For anyone in Ellis looking to source CJC-1295, the foundational reality is that this compound is available only through an online research supply market. What this means for Ellis researchers is that physical proximity is irrelevant compared to your ability to assess COA data — and those quality checks are accessible to anyone. A legitimate CJC-1295 supplier's COA should include HPLC purity, mass spectrometry confirmation of molecular identity, bacterial endotoxin testing, and a residual solvents panel — all batch-matched to your order. This guide gives Ellis researchers the practical tools to evaluate CJC-1295 vendors systematically and source high-purity CJC-1295 with confidence.
CJC-1295: What the Research Shows
The selectivity profile of different GHS compounds is a critical research consideration. GHRP-6 and GHRP-2 produce GH release alongside cortisol and prolactin elevation — a confounding factor in research designs where these hormones are outcome variables. Ipamorelin was specifically developed for greater GH-release selectivity with minimal cortisol and prolactin elevation, making it more suitable for research designs where GH-specific effects need to be isolated. Hexarelin has the strongest GH-releasing potency in the GHRP class but also the most significant cortisol and prolactin effects. For Ellis researchers designing GH-axis studies, compound selection based on this selectivity profile should precede protocol finalization.

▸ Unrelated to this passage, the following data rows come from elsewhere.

-- ==== Sys2Proof/Machine/Core.lean ====
section
/-! DEFINITION. The machine as the host sees it. -/

def Sys2Proof.core : Host.Core :=
  { State := Sys2Proof.Machine.State
    Fault := Sys2Proof.Machine.Fault
    Refusal := Sys2Proof.Machine.Refusal
    step := Sys2Proof.Machine.step
    reset := Sys2Proof.Machine.State.reset }
end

Buying CJC-1295: Quality Markers to Look For
The most reliable path to quality CJC-1295 is community research first — peptide forums track vendor quality over time that are more trustworthy than marketing materials. When reviewing a CJC-1295 COA, verify: the batch number matches your product, HPLC purity is ≥98%, mass spec confirms the correct peptide, and endotoxin levels are at acceptable levels for the intended application. Warning signs in CJC-1295 vendor evaluation: prices more than 30-40% below standard market rates, no information about manufacturing source, no community presence, and COAs that do not include endotoxin results. Keep lyophilised CJC-1295 at −20°C until ready to use; reconstitute only the amount needed for the near-term protocol and store the rest at −20°C.
Order CJC-1295 — ships to Ellis
COA-verified · International tracking · Research grade
CJC-1295 is available for research use only and is not approved for human consumption by the FDA or equivalent regulatory bodies — all information here is provided for educational purposes. Proper handling of CJC-1295 requires strict sterile technique during reconstitution — prep pad-cleaned septum, single-use needles, uncontaminated workspace — and temperature control throughout the entire workflow. Endotoxin testing in the CJC-1295 COA is not optional — gram-negative bacterial endotoxins can trigger serious inflammatory reactions at trace quantities, and no cost saving makes omitting this acceptable. Protocol documentation — recording exactly what was used, when, and how — is a research best practice for CJC-1295 that ensures unusual findings can be explained.
Frequently Asked Questions
What purity is required for CJC-1295 research?
CJC-1295 should be ≥98% pure by HPLC. The larger molecular weight of CJC-1295 with DAC (approximately 3647 Da) makes mass spectrometry confirmation particularly important, as impurities may not be obvious on HPLC alone.
What is the difference between CJC-1295 with DAC and without DAC?
CJC-1295 with DAC uses a lysine-maleimide conjugate to bind covalently to albumin in the bloodstream, extending half-life to ~6-8 days and creating sustained GH elevation. CJC-1295 without DAC (also called Mod GRF 1-29) has a half-life of ~30 minutes and produces acute GH pulses. They produce different GH secretion patterns and have different applications in research.
What is CJC-1295?
CJC-1295 is a synthetic GHRH (Growth Hormone Releasing Hormone) analogue. The version with DAC (Drug Affinity Complex) has an extended half-life of approximately 6-8 days due to albumin binding. Without DAC, CJC-1295 has a much shorter half-life similar to native GHRH. Both versions stimulate pulsatile GH release via the GHRH receptor.